SUMMARY OF THE INVENTION It is an object of the present invention to provide a water-blocking material for an optical fiber cable which is excellent in water running prevention, coating buffering properties, etc., and which is excellent in cable formability during cable connection work and cable production. Is to do.

[0008]

The present inventors have Means for Solving the Problems] As a result of extensive studies to solve the above problems, alpha-olefin also
Is a reaction between a vinyl compound and maleic anhydride or a derivative thereof.
Copolymer (hereinafter referred to as maleic anhydride copolymer) and
And acrylic acid or methacrylic acid as the main monomer
From coalescing (hereinafter referred to as (meth) acrylic acid-based polymer)
One or more addition polymer systems selected from the group consisting of
A polymer carboxyl group-containing polymer (hereinafter, carbo
1) selected from the group consisting of a neutralized product (A) obtained by reacting a basic substance with a xyl group-containing polymer ), a polyvalent epoxy compound and a polyvalent amine compound.
The present inventors have found that the above object can be achieved by applying a mixture of a kind or two or more kinds of a crosslinking agent (B) and a polyhydric alcohol (C) to a support and providing a water-blocking material obtained by crosslinking treatment. Completed the invention.

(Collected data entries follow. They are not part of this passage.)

theorem witness_FmtZaWritesFreeText :
    (fullBlock.ready ∧ fullBlock.cfg.legal = true ∧
      fullBlock.ibuf.readBytes 0 fullBlock.ilen.toNat = some (List.replicate 16 0x41) ∧
      [0x7A, 0x41, 0x31] ++ List.replicate 16 (0x41 : Byte) = [0x7A, 0x41] ++ enc (BitVec.ofNat 8 ((16 + 15) / 16)) ++
        List.replicate 16 0x41 ++ List.replicate ((16 - 16 % 16) % 16) 0x20 ∧
      fullBlock.ilen.toNat ≤ fullBlock.cfg.ibufSize ∧ (16 + 15) / 16 ≤ 255 ∧
      ([0x7A, 0x41, 0x31] ++ List.replicate 16 (0x41 : Byte)).length + 2 ≤ fullBlock.cfg.tbufSize) ∧
    (State.reset.ready ∧ State.reset.cfg.legal = true ∧ State.reset.ibuf.readBytes 0 State.reset.ilen.toNat = some [] ∧
      ([0x7A, 0x41, 0x30] : List Byte) = [0x7A, 0x41] ++ enc (BitVec.ofNat 8 ((0 + 15) / 16)) ++ [] ++
        List.replicate ((16 - 0 % 16) % 16) 0x20) :=
  ⟨⟨⟨⟨rfl, rfl⟩, rfl⟩, by decide⟩, ⟨⟨⟨rfl, rfl⟩, rfl⟩, by decide⟩⟩
theorem witness_FmtZiWritesCompactText :
    (loaded [0x31, 0x32, 0x33]).ready ∧ (loaded [0x31, 0x32, 0x33]).cfg.legal = true ∧
    (loaded [0x31, 0x32, 0x33]).ibuf.readBytes 0 (loaded [0x31, 0x32, 0x33]).ilen.toNat = some [0x31, 0x32, 0x33] ∧
    ([0x7A, 0x49, 0x31, 0x31, 0x32, 0x33, 0x20] : List Byte) = [0x7A, 0x49] ++ enc (BitVec.ofNat 8 ((3 + 3) / 4)) ++
      [0x31, 0x32, 0x33] ++ List.replicate ((4 - 3 % 4) % 4) 0x20 ∧
    (loaded [0x31, 0x32, 0x33]).ilen.toNat ≤ (loaded [0x31, 0x32, 0x33]).cfg.ibufSize ∧ (3 + 3) / 4 ≤ 255 ∧
    [0x7A, 0x49, 0x31, 0x31, 0x32, 0x33, (0x20 : Byte)].length + 2 ≤ (loaded [0x31, 0x32, 0x33]).cfg.tbufSize :=
  ⟨⟨⟨rfl, rfl⟩, rfl⟩, by decide⟩

/-- Five bytes of text and the smallest TBUF, which they fill up to the trailer. -/
def fullRun : State := { loaded [0x31, 0x32, 0x33, 0x34, 0x35] with cfg := small }

theorem witness_FmtVWritesRunNumber :
    fullRun.ready ∧ fullRun.cfg.legal = true ∧
    fullRun.ibuf.readBytes 0 fullRun.ilen.toNat = some [0x31, 0x32, 0x33, 0x34, 0x35] ∧
    fullRun.ilen.toNat ≤ fullRun.cfg.ibufSize ∧ 5 + 3 ≤ fullRun.cfg.tbufSize := ⟨⟨⟨rfl, rfl⟩, rfl⟩, by decide⟩

/-- The two lines `A` and `B` at address 1 (W9). -/
def twoLines : State := { loaded [0x41, 0x42] with addr := 0x01, l1len := 1 }

/-- The line `A` alone at address 0x10. -/
def oneLine : State := { loaded [0x41] with addr := 0x10, l1len := 1 }

/-- With a second line and without one. -/
theorem witness_FmtAaWritesTwoLineDisplay :
    (twoLines.ready ∧ twoLines.cfg.legal = true ∧ twoLines.l1len.toNat ≤ twoLines.ilen.toNat ∧
      [(0x41 : Byte)].length = twoLines.l1len.toNat ∧
      twoLines.ibuf.readBytes 0 twoLines.ilen.toNat = some ([0x41] ++ [0x42]) ∧
      ([0x41, 0x0A, 0x42, 0x0A, 0x0A] : List Byte) =
        [0x41] ++ (if ([0x42] : List Byte) = [] then [] else [0x0A]) ++ [0x42] ++ [0x0A, (0x0A : Byte)] ∧
      ([0x61, 0x41, 0x31, 0x31, 0x41, 0x0A, 0x42, 0x0A, 0x0A,
        0x20, 0x20, 0x20, 0x20, 0x20, 0x20, 0x20, 0x20, 0x20, 0x20, 0x20] : List Byte) =
        [0x61, 0x41] ++ enc twoLines.addr ++ enc (BitVec.ofNat 8 ((5 + 15) / 16)) ++ [0x41, 0x0A, 0x42, 0x0A, 0x0A]
          ++ List.replicate ((16 - 5 % 16) % 16) 0x20 ∧
      twoLines.ilen.toNat ≤ twoLines.cfg.ibufSize ∧ (5 + 15) / 16 ≤ 255 ∧ 20 + 2 ≤ twoLines.cfg.tbufSize) ∧
    (oneLine.ready ∧ oneLine.cfg.legal = true ∧ oneLine.l1len.toNat ≤ oneLine.ilen.toNat ∧
      [(0x41 : Byte)].length = oneLine.l1len.toNat ∧
      oneLine.ibuf.readBytes 0 oneLine.ilen.toNat = some ([0x41] ++ []) ∧
      ([0x41, 0x0A, 0x0A] : List Byte) =
        [0x41] ++ (if ([] : List Byte) = [] then [] else [0x0A]) ++ [] ++ [0x0A, (0x0A : Byte)]) :=
  ⟨⟨⟨⟨rfl, rfl⟩, rfl⟩, by decide⟩, ⟨⟨⟨rfl, rfl⟩, rfl⟩, by decide⟩⟩

theorem witness_NormSubstitutesInPlace :
    (body [0x53, 0xC3, 0xBC, 0x64]).ready ∧ (body [0x53, 0xC3, 0xBC, 0x64]).cfg.legal = true ∧
    (body [0x53, 0xC3, 0xBC, 0x64]).sealed = false ∧
    (body [0x53, 0xC3, 0xBC, 0x64]).tlen.toNat ≤ (body [0x53, 0xC3, 0xBC, 0x64]).cfg.tbufSize ∧
    (body [0x53, 0xC3, 0xBC, 0x64]).telegram = some [0x53, 0xC3, 0xBC, 0x64] := ⟨⟨⟨rfl, rfl⟩, rfl⟩, by decide⟩

/-- A body with just enough room for the trailer. -/
def fullBody : State := { body [0x76, 0x31, 0x32, 0x33, 0x34, 0x35] with cfg := small }

theorem witness_SealAppendsTheTrailer :
    (fullBody.ready ∧ fullBody.cfg.legal = true ∧ fullBody.sealed = false ∧
      fullBody.tlen.toNat + 2 ≤ fullBody.cfg.tbufSize ∧ fullBody.telegram = some [0x76, 0x31, 0x32, 0x33, 0x34, 0x35] ∧
      (0x35 : Byte) = ([0x76, 0x31, 0x32, 0x33, 0x34, 0x35, 0x0D] : List Byte).foldl (fun acc b => acc ^^^ b) 0x7F) ∧
    (State.reset.ready ∧ State.reset.cfg.legal = true ∧ State.reset.sealed = false ∧
      State.reset.tlen.toNat + 2 ≤ State.reset.cfg.tbufSize ∧ State.reset.telegram = some [] ∧
      (0x72 : Byte) = ([0x0D] : List Byte).foldl (fun acc b => acc ^^^ b) 0x7F) :=
  ⟨⟨⟨⟨rfl, rfl⟩, rfl⟩, by decide⟩, ⟨⟨⟨rfl, rfl⟩, rfl⟩, by decide⟩⟩
theorem witness_XmitOffersTheFirstByte :
    (sealedV12.ready ∧ sealedV12.sealed = true ∧ 0 < sealedV12.tlen.toNat ∧ sealedV12.tbuf.read 0 = some 0x76) ∧
    offering.tx = some 0x32 ∧ State.reset.tx = none ∧ offering.Inv ∧ offering.txValid = true :=
  ⟨⟨⟨⟨rfl, rfl⟩, rfl⟩, by decide⟩, rfl, rfl, offering_inv, rfl⟩
/-- FreeText `Süd` (D3) and the two-line display. -/
theorem witness_SendOffersTheSealedTelegram :
    ((loaded [0xC3, 0x9F]).ready ∧ (loaded [0xC3, 0x9F]).cfg.legal = true ∧
      firstError (commandChecks (sendCommand .v) (loaded [0xC3, 0x9F])) = none ∧
      (loaded [0xC3, 0x9F]).formatted .v = some [0x76, 0xC3, 0x9F] ∧
      ([0x76, 0x7E] : List Byte) = norm (loaded [0xC3, 0x9F]).cfg.substEnc [0x76, 0xC3, 0x9F] ∧
      (0x7A : Byte) = ([0x76, 0x7E, 0x0D] : List Byte).foldl (fun acc b => acc ^^^ b) 0x7F) ∧
    (twoLines.ready ∧ twoLines.cfg.legal = true ∧ firstError (commandChecks (sendCommand .aa) twoLines) = none ∧
      (twoLines.formatted .aa).isSome = true) :=
  ⟨⟨⟨⟨rfl, rfl⟩, rfl⟩, by decide⟩, ⟨⟨⟨rfl, rfl⟩, rfl⟩, by decide⟩⟩

/-- A configuration beyond the legal ones: with a legal IBUF only CompactText reaches RANGE (R214). -/
def beyond : Params := { ibufSize := 4096, tbufSize := 1024, substEnc := .utf8 }

/-- The reset state with these parameters, ILEN and L1LEN. -/
def lengths (c : Params) (n l : Half) : State := { State.reset with cfg := c, ilen := n, l1len := l }

/-- LEN; RANGE and OVF of FreeText and of CompactText, at the counts 255 and 256; OVF of RunNumber; LEN (L1LEN), RANGE and
OVF of TwoLineDisplay; the default parameters; a telegram that just fits. -/
theorem witness_FormatAndSendRejections :
    ((lengths Params.default 257 0).busy = false ∧
      (lengths Params.default 257 0).cfg.ibufSize < (lengths Params.default 257 0).ilen.toNat) ∧
    ((lengths beyond 4081 0).busy = false ∧ (lengths beyond 4081 0).ilen.toNat ≤ (lengths beyond 4081 0).cfg.ibufSize ∧
      255 < ((lengths beyond 4081 0).ilen.toNat + 15) / 16) ∧
    ((lengths beyond 4080 0).ilen.toNat ≤ (lengths beyond 4080 0).cfg.ibufSize ∧
      ((lengths beyond 4080 0).ilen.toNat + 15) / 16 ≤ 255 ∧
      (lengths beyond 4080 0).cfg.tbufSize < 2 + (enc (BitVec.ofNat 8 (((lengths beyond 4080 0).ilen.toNat + 15) / 16))).length
        + 16 * (((lengths beyond 4080 0).ilen.toNat + 15) / 16) + 2) ∧
    ((lengths large 1021 0).ilen.toNat ≤ (lengths large 1021 0).cfg.ibufSize ∧
      255 < ((lengths large 1021 0).ilen.toNat + 3) / 4) ∧
    ((lengths large 1020 0).ilen.toNat ≤ (lengths large 1020 0).cfg.ibufSize ∧
      ((lengths large 1020 0).ilen.toNat + 3) / 4 ≤ 255 ∧
      (lengths large 1020 0).cfg.tbufSize < 2 + (enc (BitVec.ofNat 8 (((lengths large 1020 0).ilen.toNat + 3) / 4))).length
        + 4 * (((lengths large 1020 0).ilen.toNat + 3) / 4) + 2) ∧
    ((lengths small 6 0).ilen.toNat ≤ (lengths small 6 0).cfg.ibufSize ∧
      (lengths small 6 0).cfg.tbufSize < (lengths small 6 0).ilen.toNat + 3) ∧
    ((lengths small 0 1).ilen.toNat ≤ (lengths small 0 1).cfg.ibufSize ∧
      (lengths small 0 1).ilen.toNat < (lengths small 0 1).l1len.toNat) ∧
    ((lengths beyond 4078 0).ilen.toNat ≤ (lengths beyond 4078 0).cfg.ibufSize ∧
      (lengths beyond 4078 0).l1len.toNat ≤ (lengths beyond 4078 0).ilen.toNat ∧
      256 = ((lengths beyond 4078 0).ilen.toNat + 2
        + (if (lengths beyond 4078 0).l1len.toNat < (lengths beyond 4078 0).ilen.toNat then 1 else 0) + 15) / 16) ∧
    ((lengths small 0 0).ilen.toNat ≤ (lengths small 0 0).cfg.ibufSize ∧
      (lengths small 0 0).l1len.toNat ≤ (lengths small 0 0).ilen.toNat ∧
      1 = ((lengths small 0 0).ilen.toNat + 2
        + (if (lengths small 0 0).l1len.toNat < (lengths small 0 0).ilen.toNat then 1 else 0) + 15) / 16 ∧
      (lengths small 0 0).cfg.tbufSize < 2 + (enc (lengths small 0 0).addr).length + (enc (BitVec.ofNat 8 1)).length
        + 16 * 1 + 2) ∧
    ((lengths Params.default 256 0).busy = false ∧ (lengths Params.default 256 0).cfg = Params.default) ∧
    (fullRun.busy = false ∧ firstError (commandChecks .fmtV fullRun) = none ∧
      fullRun.formatted .v = some [0x76, 0x31, 0x32, 0x33, 0x34, 0x35]) := by decide

/-- The reset state with this TLEN. -/
def lengthT (n : Half) : State := { State.reset with tlen := n }

/-- FROZEN; NOTSEALED; LEN just above TBUF_SIZE; OVF at both lengths that leave too little room. -/
theorem witness_NormSealXmitRejections :
    (sealedV12.busy = false ∧ sealedV12.sealed = true) ∧ (State.reset.busy = false ∧ State.reset.sealed = false) ∧
    ((lengthT 513).busy = false ∧ (lengthT 513).sealed = false ∧ (lengthT 513).cfg.tbufSize < (lengthT 513).tlen.toNat) ∧
    ((lengthT 511).busy = false ∧ (lengthT 511).sealed = false ∧ (lengthT 511).tlen.toNat ≤ (lengthT 511).cfg.tbufSize ∧
      (lengthT 511).cfg.tbufSize < (lengthT 511).tlen.toNat + 2) ∧
    ((lengthT 512).busy = false ∧ (lengthT 512).sealed = false ∧ (lengthT 512).tlen.toNat ≤ (lengthT 512).cfg.tbufSize ∧
      (lengthT 512).cfg.tbufSize < (lengthT 512).tlen.toNat + 2) := by decide
theorem witness_UnwrittenBytesFault :
    (State.ready { State.reset with ilen := 2, ibuf := [(0, 0x41)] } ∧
      firstError (commandChecks .sendV { State.reset with ilen := 2, ibuf := [(0, 0x41)] }) = none ∧
      Memory.readBytes [(0, 0x41)] 0 2 = none) ∧
    (State.ready { State.reset with tlen := 1 } ∧ ({ State.reset with tlen := 1 } : State).telegram = none ∧
      (1#16).toNat + 2 ≤ State.reset.cfg.tbufSize ∧ State.reset.sealed = false) :=
  ⟨⟨⟨⟨rfl, rfl⟩, rfl⟩, by decide⟩, ⟨⟨⟨rfl, rfl⟩, rfl⟩, by decide⟩⟩

theorem witness_HeldCommandIsOnlyAccepted :
    ({ loaded [0x31] with pins := { Pins.quiet with hold := true } } : State).busy = false ∧
    ({ loaded [0x31] with pins := { Pins.quiet with hold := true } } : State).pins.hold = true ∧
    firstError (commandChecks .fmtV { loaded [0x31] with pins := { Pins.quiet with hold := true } }) = none := by decide
theorem witness_StepwiseExecutionEqualsAtomic : (body [0x41]).idle ∧ nonWaiting .sealTelegram = true :=
  ⟨⟨rfl, rfl⟩, rfl⟩
theorem witness_AcceptedByteReachesTheSink :
    (withNext offering Pins.sinkAccepts).nextTurn Pins.sinkAccepts [] ∧ Pins.sinkAccepts.noHost ∧
    offering.run = some { cur := .xmit, stage := .xmit 2, snap := sealedV12.snapshot } ∧ offering.tx = some 0x32 ∧
    Pins.sinkAccepts.txFail = false ∧ Pins.sinkAccepts.txReady = true := ⟨rfl, ⟨rfl, rfl, rfl⟩, rfl, by decide⟩
theorem witness_FailedOfferEndsTheTransfer :
    (withNext offering { Pins.sinkAccepts with txFail := true }).nextTurn { Pins.sinkAccepts with txFail := true } [] ∧
    Pins.noHost { Pins.sinkAccepts with txFail := true } ∧
    offering.run = some { cur := .xmit, stage := .xmit 2, snap := sealedV12.snapshot } ∧ offering.tx = some 0x32 ∧
    ({ Pins.sinkAccepts with txFail := true } : Pins).txFail = true := ⟨rfl, ⟨rfl, rfl, rfl⟩, rfl, by decide⟩
theorem witness_UnansweredOfferHangs :
    (withTwo offering Pins.quiet [Pins.write 0x002 0x01]).run =
      some { cur := .xmit, stage := .xmit 2, snap := sealedV12.snapshot } ∧
    (withTwo offering Pins.quiet [Pins.write 0x002 0x01]).tx = some 0x32 ∧
    ∀ p ∈ (withTwo offering Pins.quiet [Pins.write 0x002 0x01]).inputs,
      p.rst = false ∧ p.txReady = false ∧ p.txFail = false := by
  decide
theorem witness_XmitDeliversTheTelegram :
    State.Inv { sealedV12 with inputs := List.replicate 10 Pins.sinkAccepts ++ [] } ∧
    State.ready { sealedV12 with inputs := List.replicate 10 Pins.sinkAccepts ++ [] } ∧ sealedV12.sealed = true ∧
    sealedV12.telegram = some [0x76, 0x31, 0x32, 0x0D, 0x07] ∧
    ∃ t, exec .xmit { sealedV12 with inputs := List.replicate 10 Pins.sinkAccepts ++ [] } = .next t :=
  ⟨sealedV12_inv_inputs _, ⟨⟨rfl, rfl⟩, rfl⟩, rfl, by decide, _, rfl⟩
theorem witness_SendEqualsTheFourCommands :
    (loaded [0x31, 0x32]).ready ∧ (loaded [0x31, 0x32]).cfg.legal = true ∧
    firstError (commandChecks (fmtCommand .v) (loaded [0x31, 0x32])) = none ∧
    ∃ t, exec (fmtCommand .v) (loaded [0x31, 0x32]) = .next t := ⟨⟨⟨rfl, rfl⟩, rfl⟩, by decide, by decide, _, rfl⟩
/-- W7. -/
theorem witness_SendDeliversTheSealedTelegram :
    (loaded [0x31, 0x32]).cfg.legal = true ∧ (loaded [0x31, 0x32]).idle ∧
    firstError (commandChecks (sendCommand .v) (loaded [0x31, 0x32])) = none ∧
    (loaded [0x31, 0x32]).formatted .v = some [0x76, 0x31, 0x32] ∧
    ([0x76, 0x31, 0x32, 0x0D, 0x07] : List Byte) =
      norm (loaded [0x31, 0x32]).cfg.substEnc [0x76, 0x31, 0x32] ++
        [0x0D, chk (norm (loaded [0x31, 0x32]).cfg.substEnc [0x76, 0x31, 0x32] ++ [0x0D])] ∧
    (withTwo (loaded [0x31, 0x32]) (Pins.write 0x002 0x92) (List.replicate 10 Pins.sinkAccepts)).inputs =
      Pins.write 0x002 (encode (sendCommand .v)) :: (List.replicate (2 * 5) Pins.sinkAccepts ++ []) :=
  ⟨by decide, ⟨rfl, rfl⟩, by decide⟩

theorem witness_AddressEncodingIsInjective :
    (enc 0x10).length = 2 ∧ (0x31 : Byte) ∈ enc 0x10 ∧ (0x0F : Byte).toNat < 16 ∧ 16 ≤ (0x10 : Byte).toNat := by decide
theorem witness_NormalizationIsIdempotent :
    (∀ b ∈ ([0x00, 0x41, 0x7F] : List Byte), b.toNat < 0x80) ∧ SubstEnc.latin1 = .latin1 := by decide
theorem witness_SevenCharactersAreSubstituted :
    (0xC2 : Byte) ≠ 0xC3 ∧ (0xC3 : Byte) ∉ ([0xA4, 0xB6, 0xBC, 0x9F, 0x84, 0x96, 0x9C] : List Byte) ∧
    (0xE5 : Byte) ∉ ([0xE4, 0xF6, 0xFC, 0xDF, 0xC4, 0xD6, 0xDC] : List Byte) ∧
    ((0x9C, 0xDC, 0x5D) : Byte × Byte × Byte) ∈ substTable := by decide
theorem witness_SubstitutionOrderDoesNotMatter : substTable.reverse.Perm substTable := List.reverse_perm _
theorem witness_ChecksumIsOrderFreeXor :
    List.Perm [0x31, 0x32, (0x7F : Byte)] [0x7F, 0x32, 0x31] ∧
    ∀ b ∈ ([0x31, 0x32, 0x7F] : List Byte), b.toNat < 0x80 := by decide
theorem witness_DefaultSizesNeverRejectText :
    ({ State.reset with ilen := 256, l1len := 256 } : State).cfg = Params.default ∧ (256#16).toNat ≤ 256 ∧
    (TelegramKind.aa = .aa → (256#16).toNat ≤ (256#16).toNat) := by decide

In the above, the α-olefin means a linear or branched unsaturated hydrocarbon having 2 to 12, preferably 2 to 8 carbon atoms, such as ethylene, propylene, butene-1, Butene-2, isobutylene, 1-
Pentene, 2-methyl-1-butene, 1-hexene, 2
-Methyl-1-pentene, 3-methyl-1-pentene,
4-methyl-1-pentene, 2-ethyl-1-butene,
Diisobutylene, 2-methyl-4-dimethyl-1-pentene, 2-methyl-4-dimethyl-2-pentene and the like. Here, isobutylene also includes a mixture containing isobutylene as a main component, for example, a return BB.

The vinyl compound refers to an unsaturated compound copolymerizable with maleic anhydride, for example, an aromatic olefin such as styrene, an unsaturated halogen compound such as vinyl chloride, an unsaturated ester such as vinyl acetate or vinyl propionate. , Unsaturated ethers such as methyl vinyl ether,
Examples include unsaturated nitriles such as acrylonitrile, acrylates, and vinyl alcohol obtained by saponifying vinyl acetate.

These monomers may be used alone,
Also, two or more types may be used in combination. Of these monomers, α-olefins such as ethylene and isobutylene, styrene and methyl vinyl ether are preferably used, but the use of α-olefins, especially isobutylene, is well suited to the purpose of the present invention.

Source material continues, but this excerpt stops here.